Wednesday, March 29, 2017

The Old Fact of Evolution

It seems as though evolutionary biology's status as a largely historical science is defended largely on the basis of a pre-established "fact" of evolution whose proof was provided essentially by Charles Darwin in 1859.

Since Darwin both the tree-like pattern of inheritance (phylogenetic trees) and the proffered explanation of natural selection as a plausibly sufficient mechanism have both come into question, and yet the "fact" established by Darwin is somehow protected from question, because of the attractiveness of a unifactory principle (however decrepit) is too powerful to sway one's true belief.  (Darwin said it, I believe it, that settles it!)  Michael Ruse puts it this way:

In dealing with the historicity argument, a great deal of confusion is brought in here by a failure to separate out certain aspects of the evolutionary endeavour.  Specifically, it is always useful to distinguish between three things that evolutionists are trying to do (Ayala 1978; Ruse 1984).  The first is that of establishing the fact of evolution.  This, of course, is what Darwin did in the Origin of Species through his unificatory argument.   Establishing that all organisms came from one or a few forms, by a natural, that is law-bound, process.  Then second, one has the question of paths, or phylogenies.  One is trying to trace out the actual history of life.  Did the birds come from the dinosaurs or straight from other reptiles?  Did humans evolve from Australopithecus afarensis, and was it the case that our ancestors got up on their hind legs and then the brain swelled up to the present size, or is the converse true?   Then third, one has the question of the mechanisms or causes: what is the force behind evolutionary change?
There you have it.  Darwin's plausible mechanism could have been essentially wrong, and the trees don't have to be real as long as one sort of tree or another might be imagined (the details are not important).  Assuming a theoretical framework for speculating endlessly creative adaptational forces allows us to attribute all sorts of things to natural processes despite not knowing how the laws of the universe allow macroevolution to actually happen on its own.  The important thing is that science can proceed by imagining how it might have happened.  As long as the framework allows us to imagine we have a general underdetermined answer to the big questions, the fact of evolution is well established--or is established through a confluence of inferences that do not rest on either particular mechanisms or on particular genetic/familial relationships.

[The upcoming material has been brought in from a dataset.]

-- ==== Sys2Proof/Machine/Dispatch.lean ====
section
/-! DEFINITION. The meaning of each command: one arm for each row of the opcode table. -/

namespace Sys2Proof.Machine
open Sys2Proof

Living species on the earth exhibit meaningful relationships to each other.  This much has been understood at least since Aristotle, and Darwin was certainly not the first to try to make sense of these relationships.  In fact, the taxonomies which Darwin depended on were the work of non-evolutionary thinkers.  That the technological similarities of animals with similar functional designs/Bauplans go all the way down to the level of genetic programming is not a surprise to modern theorists whether they are baraminologists, Darwinists, ID theorists, or other evolutionary thinkers.   The taxonomists gave us tree-thinking before Darwin.  The ability of an undirected natural process to do the extraordinary sort of innovation that is required for macroevolutionary Bauplan design is an open question in evolutionary biology.  Whence, then, the "fact" of macroevolution?